Soon after the merger, Hood was talking up an impossibly ambitious-sounding campaign to start what he calls the Million Person Project. It would apply phenotyping and genetic analysis to, yes, a million people. In January 2020, Hood kicked off a pilot project, having recruited 5,000 patients, and began to sequence their genomes.
Then the first covid cases began arriving in the hospital.
Hood and Jim Heath had a video call with Roger Perlmutter, an ISB board member who oversaw the $10 billion research budget of the pharmaceutical behemoth Merck. They discussed what was known about the mysterious new disease—and, more important, what scientific questions most urgently remained to be answered.
It did not take long for the trio of scientists to home in on the challenge.
“The immediate question then—it’s still the question now, frankly—was why is it that there are many people infected, but only a few become very, very ill?” Perlmutter says. “And what is the nature of the transition from … what is often an asymptomatic or mildly symptomatic infection to a catastrophic illness? What does it look like? And how can we understand it from a molecular cell-biology perspective?”
On the call that day, Hood and Heath had a big ask: would Perlmutter finance them to conduct the kind of comprehensive molecular-level analysis that might explain covid’s remarkable variability?
“I don’t ordinarily say, when somebody calls me up, ‘Yeah, sure, I’ve got my checkbook—here we are, let’s do it,’” Perlmutter recalls. “But I said we would be prepared to underwrite it on that call. We needed the data. And I didn’t want to see them struggling to raise money when we needed the data.”

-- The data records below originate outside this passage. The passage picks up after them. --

theorem witness_CommitChecksFindTheirFaults_6 :
    ∃ (s : State) (p : Nat) (lidx : Nat) (par : Nat), s.inReset = false ∧ s.commitPending = true ∧
      s.commit.checked = false ∧ s.commitPast = false ∧ s.commitConfig.check1 s s.scans = none ∧
      s.commitConfig.check2 = none ∧ s.commitConfig.check3 = none ∧ s.commitConfig.check4 = none ∧
      s.commitConfig.domOn 7 = true ∧ p < 8 ∧ par < 2 ∧ s.commitConfig.slots p < (s.commitConfig.portPlan p lidx
      par).length :=
    ⟨overPlan, 4, 0, 0, by decide +kernel⟩

theorem witness_CommitChecksFindTheirFaults_7 :
    ∃ (s : State) (b : BitVec 32), s.inReset = false ∧ s.nextTick = some b ∧ s.commitDue = true ∧ s.commitMissed
      = false ∧ s.commit.strict = false ∧ (s.throughG2 b).refusal (s.throughG2 b).commitConfig = none ∧
      (s.throughG2 b).commitConfig.domOn 5 = true ∧ (∃ i < 8, (s.throughG2 b).commitConfig.get Page.eq
      (EQ.XALLOW.ALLOW i) < (eqMoving (s.throughG2 b) (s.throughG2 b).commitConfig).countP (fun e => e.1 == some
      i)) :=
    ⟨deferredCommit, 0, by decide +kernel⟩

theorem witness_AppliedCommitTakesShadowCopies :
    (checkedCommit.inReset = false ∧ checkedCommit.nextTick = some (0 : BitVec 32) ∧ checkedCommit.commitDue =
      true ∧ checkedCommit.commitMissed = false ∧ (checkedCommit.throughG2 (0 : BitVec 32)).refusal
      (checkedCommit.throughG2 (0 : BitVec 32)).commitConfig = none ∧ (checkedCommit.throughG2 (0 : BitVec
      32)).deferral (checkedCommit.throughG2 (0 : BitVec 32)).commitConfig = none ∧ (blockOf Page.eq).isSome =
      true ∧ checkedCommit.fseq.oldTabs = [] ∧ checkedCommit.commit.pages.Nodup) ∧
    (dirtyCommit.inReset = false ∧ dirtyCommit.nextTick = some (0 : BitVec 32) ∧ dirtyCommit.commitDue = true ∧
      dirtyCommit.commitMissed = false ∧ (dirtyCommit.throughG2 (0 : BitVec 32)).refusal (dirtyCommit.throughG2
      (0 : BitVec 32)).commitConfig = none ∧ (dirtyCommit.throughG2 (0 : BitVec 32)).deferral
      (dirtyCommit.throughG2 (0 : BitVec 32)).commitConfig = none ∧ (blockOf Page.eq).isSome = true ∧
      dirtyCommit.fseq.oldTabs = [] ∧ dirtyCommit.commit.pages.Nodup ∧ (dirtyCommit.commit.pages.contains
      Page.eq && dirtyCommit.dirty Page.eq && dirtyCommit.pageOn Page.eq) = true) :=
    ⟨by decide +kernel, by decide +kernel⟩

theorem witness_PendingVectorAsserts :
    (∃ (s : State) (v : Nat), s.inReset = false ∧ v < 64 ∧ s.vecPending v = true ∧ s.inService v = false) ∧
    (∃ (s : State) (v : Nat), (s.vecPending v = false ∨ s.inService v = true)) :=
    ⟨⟨pendingVector, 0, by decide +kernel⟩, ⟨live, 63, by decide +kernel⟩⟩

theorem witness_EndOfServiceReassertsPendingVectors :
    (pendingVector.Takes Page.irq ∧ 0 < 2) ∧
    (pendingVector.Takes Page.irq ∧ 1 < 2) :=
    ⟨by simp only [takes_iff]; decide +kernel, by simp only [takes_iff]; decide +kernel⟩

theorem witness_PcieEventsChangeHostPage :
    (∃ (s : State), s.inReset = false) ∧
    (∃ (s : State), s.inReset = false ∧ s.d3hot = false) ∧
    (∃ (s : State), s.inReset = false ∧ s.d3hot = true) ∧
    (live.inReset = false ∧ 1 ≤ 1 ∧ 1 ≤ 4) ∧
    (live.inReset = false ∧ 1 ≤ 4 ∧ 4 ≤ 4) :=
    ⟨⟨live, by decide +kernel⟩, ⟨live, by decide +kernel⟩,
    ⟨live.put Page.host HOST.HOST_STAT.DSTATE 3, by decide +kernel⟩, by decide +kernel, by decide +kernel⟩
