-- ==== Sys2Proof/Machine/Checksum.lean ====
section
/-! DEFINITION. The checksum functions and their commands (41_checksum.md). -/

namespace Sys2Proof.Machine

/-- One bit of a reflected CRC (R98, R100). -/
def crcBit {w : Nat} (poly c : BitVec w) : BitVec w :=
  if c.getLsbD 0 then (c >>> 1) ^^^ poly else c >>> 1

/-- One byte of a reflected CRC: XOR it in, then eight bits (R98, R100). -/
def crcByte {w : Nat} (poly c : BitVec w) (b : Byte) : BitVec w :=
  Nat.repeat (crcBit poly) 8 (c ^^^ b.setWidth w)

/-- `crc32_update(c, X)` (R98). -/
def crc32Update (poly c : Word) (X : Bytes) : Word := X.foldl (crcByte poly) c

/-- `crc32_value(seed, X)` (R99). -/
def crc32Value (poly seed : Word) (X : Bytes) : Word := ~~~ crc32Update poly seed X

/-- `crc16(X)` (R100). -/
def crc16 (poly init : Half) (X : Bytes) : Half := X.foldl (crcByte poly) init

/-- `crc16` under the machine's parameters. -/
def recordCrc (p : Params) (X : Bytes) : Half := crc16 p.crc16Poly p.crc16Init X

/-- The effect of CRC32V (R102). -/
def crc32vEffect (s : State) : State :=
  let r := crc32Value s.params.crc32Poly s.crc32Seed (Memory.bytes s.mem s.src.toNat s.len.toNat)
  if r = s.crc32Expect then complete .ok (setCrc32 r true s)
  else complete .checksum (setCrc32 r false s)

/-- CRC32V (R102). -/
def execCrc32v (s : State) : Host.Outcome State Fault Refusal :=
  runCommand .crc32v crc32vEffect s

/-- The effect of KEYCHK (R103). -/
def keychkEffect (s : State) : State :=
  let c := recordCrc s.params (Memory.bytes s.mem s.src.toNat Config.serLen)
  complete .ok (setCrc16 c (decide (c = 0#16)) s)

/-- KEYCHK (R103). -/
def execKeychk (s : State) : Host.Outcome State Fault Refusal :=
  runCommand .keychk keychkEffect s

end Sys2Proof.Machine
end

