-- ==== Sys2Proof/Laws/Bytes.lean ====
section
/-! SUPPORT. Laws of byte sequences and draws: their lengths and their bytes. -/

namespace Sys2Proof.Machine

@[simp] theorem length_seqOf (n : Nat) (f : Nat → Byte) : (seqOf n f).length = n := by simp [seqOf]

theorem byteAt_of_lt {X : Bytes} {i : Nat} (h : i < X.length) : byteAt X i = X[i] := by
  simp [byteAt, h]

theorem byteAt_of_le {X : Bytes} {i : Nat} (h : X.length ≤ i) : byteAt X i = 0#8 := by
  simp [byteAt, h]

theorem byteAt_seqOf (n : Nat) (f : Nat → Byte) (i : Nat) : byteAt (seqOf n f) i = if i < n then f i else 0#8 := by
  by_cases h : i < n <;> simp [byteAt, seqOf, h]

/-- Two sequences of one length with the same bytes are equal. -/
theorem bytes_ext {X Y : Bytes} (hl : X.length = Y.length) (h : ∀ i < X.length, byteAt X i = byteAt Y i) : X = Y := by
  apply List.ext_getElem hl
  intro i h₁ h₂
  simpa [byteAt_of_lt h₁, byteAt_of_lt h₂] using h i h₁

theorem seqOf_byteAt (X : Bytes) : seqOf X.length (byteAt X) = X :=
  bytes_ext (by simp) fun i h => by simp_all [byteAt_seqOf]

theorem byteAt_append (X Y : Bytes) (i : Nat) :
    byteAt (X ++ Y) i = if i < X.length then byteAt X i else byteAt Y (i - X.length) := by
  by_cases h : i < X.length
  · simp [byteAt, h, List.getElem?_append_left h]
  · simp [byteAt, h, List.getElem?_append_right (Nat.le_of_not_lt h)]

theorem byteAt_take (X : Bytes) (n i : Nat) : byteAt (X.take n) i = if i < n then byteAt X i else 0#8 := by
  by_cases h : i < n <;> simp [byteAt, h]

theorem byteAt_drop (X : Bytes) (n i : Nat) : byteAt (X.drop n) i = byteAt X (n + i) := by
  simp [byteAt]

theorem byteAt_slice (X : Bytes) (a n i : Nat) : byteAt (slice X a n) i = if i < n then byteAt X (a + i) else 0#8 := by
  simp [slice, byteAt_take, byteAt_drop]

theorem length_slice {X : Bytes} {a n : Nat} (h : a + n ≤ X.length) : (slice X a n).length = n := by
  simp [slice]
  omega

theorem getElem_vecOf (n : Nat) (f : Nat → Byte) (i : Nat) (h : i < n) : (vecOf n f)[i] = f i := by
  simp [vecOf]

theorem toList_vecOf (n : Nat) (f : Nat → Byte) : (vecOf n f).toList = seqOf n f := by
  simp [vecOf, seqOf]

theorem toList_record {X : Bytes} (h : X.length = 80) : (record X).toList = X := by
  rw [record, toList_vecOf, ← h, seqOf_byteAt]

/-! ### Draws -/

@[simp] theorem length_drawBytes (n : Nat) (bs : List Byte) (k : Nat) : (drawBytes n bs k).length = n := by
  induction n generalizing bs k with
  | zero => cases bs <;> simp [drawBytes]
  | succ n ih => cases bs <;> simp [drawBytes, ih]

@[simp] theorem length_draws (n : Nat) (s : State) : (draws n s).length = n := by simp [draws]

@[simp] theorem length_freeBytes (k n : Nat) : (freeBytes k n).length = n := by simp [freeBytes]

/-! ### The block primitives -/

@[simp] theorem length_xorRot (X : Bytes) (T : Vector Byte 256) (idx : Byte) : (xorRot X T idx).length = X.length := by
  simp [xorRot]

theorem byteAt_xorRot {X : Bytes} {T : Vector Byte 256} {idx : Byte} {i : Nat} (h : i < X.length) :
    byteAt (xorRot X T idx) i = byteAt X i ^^^ tabAt T (idx + BitVec.ofNat 8 i) := by
  simp [xorRot, byteAt_seqOf, h]

@[simp] theorem length_shr3 (X : Bytes) : (shr3 X).length = X.length := by simp [shr3]

theorem byteAt_shr3 {X : Bytes} {i : Nat} (h : i < X.length) :
    byteAt (shr3 X) i = if i = 0 then byteAt X 0 >>> 3 else (byteAt X i >>> 3) ||| (byteAt X (i - 1) <<< 5) := by
  simp [shr3, byteAt_seqOf, h]

@[simp] theorem length_shl3 (X : Bytes) : (shl3 X).length = X.length := by simp [shl3]

theorem byteAt_shl3 {X : Bytes} {i : Nat} (h : i < X.length) :
    byteAt (shl3 X) i =
      if i + 1 < X.length then (byteAt X i <<< 3) ||| (byteAt X (i + 1) >>> 5) else byteAt X i <<< 3 := by
  simp [shl3, byteAt_seqOf, h]

@[simp] theorem length_swapBytes (Y : Bytes) (i j : Nat) : (swapBytes Y i j).length = Y.length := by simp [swapBytes]

theorem byteAt_swapBytes {Y : Bytes} {i j : Nat} (hi : i < Y.length) (hj : j < Y.length) (p : Nat) :
    byteAt (swapBytes Y i j) p = if p = j then byteAt Y i else if p = i then byteAt Y j else byteAt Y p := by
  by_cases hp : p < Y.length
  · by_cases h1 : p = j <;> by_cases h2 : p = i <;> simp_all [swapBytes, byteAt, List.getElem_set]
    grind
  · have h1 : p ≠ j := by omega
    have h2 : p ≠ i := by omega
    simp [h1, h2, byteAt_of_le, Nat.le_of_not_lt hp]

@[simp] theorem length_mirrorFold (n : Nat) (is : List Nat) (X : Bytes) :
    (is.foldl (fun Y i => swapBytes Y i (n - 1 - i)) X).length = X.length := by
  induction is generalizing X with
  | nil => rfl
  | cons i is ih => simp [ih]

@[simp] theorem length_mirror4 (X : Bytes) : (mirror4 X).length = X.length := by simp [mirror4]

/-- The swap loop over distinct indices below the middle exchanges exactly the listed pairs. -/
theorem byteAt_mirrorFold {n : Nat} {is : List Nat} (hnd : is.Nodup) (hlt : ∀ i ∈ is, i < n / 2) {X : Bytes}
    (hX : X.length = n) {p : Nat} (hp : p < n) :
    byteAt (is.foldl (fun Y i => swapBytes Y i (n - 1 - i)) X) p =
      if p ∈ is ∨ n - 1 - p ∈ is then byteAt X (n - 1 - p) else byteAt X p := by
  induction is generalizing X with
  | nil => simp
  | cons i is ih =>
    have hi : i < n / 2 := hlt i (by simp)
    obtain ⟨hni, hnd'⟩ := List.nodup_cons.mp hnd
    have hni' : n - 1 - i ∉ is := fun h => by
      have := hlt _ (List.mem_cons_of_mem _ h)
      omega
    rw [List.foldl_cons, ih hnd' (fun j hj => hlt j (List.mem_cons_of_mem _ hj)) (by simp [hX]),
      byteAt_swapBytes (by omega) (by omega), byteAt_swapBytes (by omega) (by omega)]
    have e : n - 1 - (n - 1 - i) = i := by omega
    by_cases h1 : p = i
    · subst h1
      have : n - 1 - p ≠ p := by omega
      have : p ≠ n - 1 - p := by omega
      simp_all
    · by_cases h2 : p = n - 1 - i
      · subst h2
        simp_all
      · have h3 : n - 1 - p ≠ i := by omega
        have h4 : n - 1 - p ≠ n - 1 - i := by omega
        simp [h1, h2, h3, h4]

/-- Position `p` of a sequence of length `n` belongs to a swapped pair (42_block_transform.md R107). -/
def inMirrorPair (n p : Nat) : Bool := (p % 4 == 0 && p < n / 2) || ((n - 1 - p) % 4 == 0 && n - 1 - p < n / 2)

theorem mem_mirrorIndices (n p : Nat) : p ∈ mirrorIndices n ↔ p % 4 = 0 ∧ p < n / 2 := by
  simp [mirrorIndices, and_comm]

theorem nodup_mirrorIndices (n : Nat) : (mirrorIndices n).Nodup := List.nodup_range.filter _

/-- The closed form of the swap loop. -/
theorem byteAt_mirror4 {X : Bytes} {p : Nat} (hp : p < X.length) :
    byteAt (mirror4 X) p = if inMirrorPair X.length p then byteAt X (X.length - 1 - p) else byteAt X p := by
  rw [mirror4, byteAt_mirrorFold (nodup_mirrorIndices _) (fun i hi => ((mem_mirrorIndices _ _).mp hi).2) rfl hp]
  simp [mem_mirrorIndices, inMirrorPair]

@[simp] theorem length_encBlock (P R : Bytes) (T : Vector Byte 256) (idx : Byte) :
    (encBlock P R T idx).length = P.length + R.length := by simp [encBlock]

@[simp] theorem length_decStream (C : Bytes) (T : Vector Byte 256) (idx : Byte) : (decStream C T idx).length = C.length := by
  simp [decStream]

theorem length_decBlock {C : Bytes} (h : C.length = 80) (T : Vector Byte 256) (idx : Byte) :
    (decBlock C T idx).length = 64 := by simp [decBlock, h, Config.pblk]

end Sys2Proof.Machine
end

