-- ==== Sys2Proof/Tests/Slice0.lean ====
section
/-! SUPPORT. Tests: ill-formed fields that WellFormed refuses, command words written out from 30_encoding.md, small vectors of
95_test_vectors.md, and for each statement with hypotheses a state that meets them. -/

namespace Sys2Proof.Tests

open Sys2Proof Sys2Proof.Machine

set_option Elab.async false

/-! ### WellFormed smoke: each check refuses an ill-formed term -/

theorem test_wf_reserved_opcode : (CmdFields.mk 0x0B#8 false false false 0#21).opLegal = false := by decide
theorem test_wf_last_opcode : (CmdFields.mk 0xFF#8 false false false 0#21).wellFormed = false := by decide
theorem test_wf_reserved_bits : (CmdFields.mk 0x00#8 false false false 0x100000#21).rsvLegal = false := by decide
theorem test_wf_adv_unused : (CmdFields.mk 0x01#8 true false false 0#21).advLegal = false := by decide
theorem test_wf_var_unused : (CmdFields.mk 0x05#8 false true false 0#21).varLegal = false := by decide
theorem test_wf_key_unused : (CmdFields.mk 0x04#8 false false true 0#21).keyLegal = false := by decide
theorem test_wf_all_fields_used : (CmdFields.mk 0x06#8 false true true 0#21).wellFormed = true := by decide

/-! ### Decoding: words written out bit by bit from R77 and R78 (RSV | KEY | VAR | ADV | OP) -/

theorem test_decode_nop : decode 0b000000000000000000000_0_0_0_00000000#32 = some .nop := by decide
theorem test_decode_ldtab : decode 0b000000000000000000000_0_0_0_00000001#32 = some .ldtab := by decide
theorem test_decode_decblk : decode 0b000000000000000000000_0_0_0_00000010#32 = some (.decblk false) := by decide
theorem test_decode_decblk_adv : decode 0b000000000000000000000_0_0_1_00000010#32 = some (.decblk true) := by decide
theorem test_decode_encblk : decode 0b000000000000000000000_0_0_0_00000011#32 = some (.encblk false) := by decide
theorem test_decode_encblk_adv : decode 0b000000000000000000000_0_0_1_00000011#32 = some (.encblk true) := by decide
theorem test_decode_decimg : decode 0b000000000000000000000_0_0_0_00000100#32 = some .decimg := by decide
theorem test_decode_encimg_a : decode 0b000000000000000000000_0_0_0_00000101#32 = some (.encimg .a) := by decide
theorem test_decode_encimg_cs : decode 0b000000000000000000000_1_0_0_00000101#32 = some (.encimg .cs) := by decide
theorem test_decode_getenc_var_cs : decode 0b000000000000000000000_0_1_0_00000110#32 = some (.getenc .cs .a) := by decide
theorem test_decode_getenc_key_cs : decode 0b000000000000000000000_1_0_0_00000110#32 = some (.getenc .a .cs) := by decide
theorem test_decode_crc32v : decode 0b000000000000000000000_0_0_0_00000111#32 = some .crc32v := by decide
theorem test_decode_keychk : decode 0b000000000000000000000_0_0_0_00001000#32 = some .keychk := by decide
theorem test_decode_serdec : decode 0b000000000000000000000_0_0_0_00001001#32 = some .serdec := by decide
theorem test_decode_serenc : decode 0b000000000000000000000_0_0_0_00001010#32 = some .serenc := by decide

/-- R97's illegal words, and the reason each is illegal (R80). -/
theorem test_decode_reserved : (decodeWord 0x0000000B#32).toOption = none ∧ decode 0x000000FF#32 = none := by decide
theorem test_decode_unused_adv : decode 0x00000101#32 = none := by decide
theorem test_decode_unused_var : decode 0x00000204#32 = none := by decide
theorem test_decode_unused_key : decode 0x00000402#32 = none := by decide
theorem test_decode_rsv_low : decode 0x00000800#32 = none := by decide
theorem test_decode_rsv_high : decode 0x80000000#32 = none := by decide
theorem test_decode_table_word : decodeTableWord 32 0x606 = some (.getenc .cs .cs) := by decide

/-! ### Functions: vectors of 95_test_vectors.md V1, V2, V3 -/

/-- "123456789". -/
def digits : Bytes := [0x31#8, 0x32#8, 0x33#8, 0x34#8, 0x35#8, 0x36#8, 0x37#8, 0x38#8, 0x39#8]

/-- The table `Ti[i] = i` (V3). -/
def idTable : Vector Byte 256 := vecOf 256 fun i => BitVec.ofNat 8 i

/-- V1.1 -/
theorem test_crc32_check : crc32Value 0xEDB88320#32 0xFFFFFFFF#32 digits = 0xCBF43926#32 := by decide +kernel
/-- V1.11 -/
theorem test_crc16_init : crc16 0xA001#16 0xFFFF#16 digits = 0x4B37#16 := by decide +kernel
/-- V2, n = 8 -/
theorem test_mirror_eight : mirror4 [0#8, 1#8, 2#8, 3#8, 4#8, 5#8, 6#8, 7#8] = [7#8, 1#8, 2#8, 3#8, 4#8, 5#8, 6#8, 0#8] := by
  decide +kernel
/-- V2 -/
theorem test_shr3 : shr3 [0xFF#8, 0x00#8, 0x81#8] = [0x1F#8, 0xE0#8, 0x10#8] := by decide +kernel
/-- V2 -/
theorem test_shl3 : shl3 [0xFF#8, 0x00#8, 0x81#8] = [0xF8#8, 0x04#8, 0x08#8] := by decide +kernel
/-- V2 -/
theorem test_xor_rot_wraps : xorRot [0#8, 0#8, 0#8, 0#8] idTable 0xFE#8 = [0xFE#8, 0xFF#8, 0x00#8, 0x01#8] := by decide +kernel

/-! ### States for the tests and the witnesses -/

/-- The reference parameters of 41_checksum.md R104; `DEC_INIT`, `ENC_INIT` and `SER_TAB_OFF` are 0. -/
def params : Params := ⟨0#8, 0#8, 0, 0xEDB88320#32, 0xA001#16, 0#16, [], []⟩

/-- A state with every buffer apart from every other, READY and TVALID set, and this command pending. -/
def ready (i : Instr) : State := { State.reset with
  params := params, ready := true, tvalid := true, phase := .pending, pend := encode i
  src := 0x00100000#32, dst := 0x00200000#32, img := 0x00300000#32
  imga := 0x00400000#32, imgcs := 0x00500000#32, scr := 0x00600000#32 }

/-- The same with a host turn next. -/
def hosted (op : HostOp) (s : State) : State := { s with agenda := [.host op] }

/-- The same, idle. -/
def idle : State := { ready .nop with phase := .idle }

/-- A SERENC in its loop, with these draws in hand. -/
def looping (max : Word) (R : List Byte) : State := { ready .serenc with
  phase := .serloop ⟨record [], record [], 0#32, 0⟩, serRetryMax := max, supply := R }

/-- 46 draws: zeros, then `b`. -/
def rolls (b : Byte) : List Byte := List.replicate 45 0#8 ++ [b]

/-- An outcome is a next state with this property. -/
def gives (o : Host.Outcome State Fault Refusal) (p : State → Bool) : Bool :=
  match o with
  | .next t => p t
  | .fault _ => false
  | .refused _ => false

theorem exists_of_gives {o : Host.Outcome State Fault Refusal} {p : State → Bool} (h : gives o p = true) :
    ∃ t, o = .next t ∧ p t = true := by
  cases o with
  | next t => exact ⟨t, rfl, h⟩
  | fault e => cases h
  | refused r => cases h

theorem clear_of {i : Instr} {s : State} (h : firstFailure i s = none) : Clear i s := (firstFailure_none_iff i s).mp h

theorem clear_ready : ∀ i, Clear i (ready i)
  | .nop => clear_of (by decide)
  | .ldtab => clear_of (by decide +kernel)
  | .decblk false => clear_of (by decide +kernel)
  | .decblk true => clear_of (by decide +kernel)
  | .encblk false => clear_of (by decide +kernel)
  | .encblk true => clear_of (by decide +kernel)
  | .decimg => clear_of (by decide +kernel)
  | .encimg .a => clear_of (by decide +kernel)
  | .encimg .cs => clear_of (by decide +kernel)
  | .getenc .a .a => clear_of (by decide +kernel)
  | .getenc .a .cs => clear_of (by decide +kernel)
  | .getenc .cs .a => clear_of (by decide +kernel)
  | .getenc .cs .cs => clear_of (by decide +kernel)
  | .crc32v => clear_of (by decide +kernel)
  | .keychk => clear_of (by decide +kernel)
  | .serdec => clear_of (by decide +kernel)
  | .serenc => clear_of (by decide +kernel)

theorem honest_ready (i : Instr) : Honest i (ready i) := honest_of_refusing_nil rfl

theorem starts_ready (i : Instr) : Starts i (ready i) := by
  refine ⟨.inl rfl, rfl, ?_⟩
  cases i with
  | decblk adv => cases adv <;> decide
  | encblk adv => cases adv <;> decide
  | encimg k => cases k <;> decide
  | getenc v k => cases v <;> cases k <;> decide
  | _ => decide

At Providence, which was filling up with covid patients, the urgency was similarly palpable. The team at ISB began collecting data to characterize the patients’ immune responses with unprecedented specificity. As it happened, Heath and his team already had a powerful array of instruments for the purpose: they were studying ovarian and colorectal cancer patients in danger of recurrence, in hopes of developing better immunotherapies to treat them.
“Ordinarily,” says Hood, “a trial like that would take six months at least to put in place, but in two to three weeks, it was actively ongoing. We were recruiting patients, and drawing the blood, and beginning to test them.”
Though Hood’s Million Person Project was shut down temporarily when covid hit, he has kept his focus on the long game. “What covid has made possible is it’s allowed me to go out and raise really close to $20 million to carry out these studies,” he says. “Part of it was used to build computational platforms and bring in key data scientists. All of these people will be able, once covid’s over, to apply directly to the Million Person Project.” He goes on, “We’ll probably be setting up clinical trials using deep phenotyping for a whole series of diseases in the future.”
Such a prediction is pure Hood, shaped both by his ambition and his endless enthusiasm, even after almost 30 years of advocating for personalized medicine with seemingly little progress.
Even if his grand vision is realized, it will be too late to save us from the worst effects of covid-19. But Hood clearly relishes the opportunity the pandemic has created. “[Covid] showed, clearly, that you can really get things done at lightning speed if there’s urgency behind them,” he says. “Usually it takes forever to get things done. But in a crisis you just push aside all the bureaucracy.”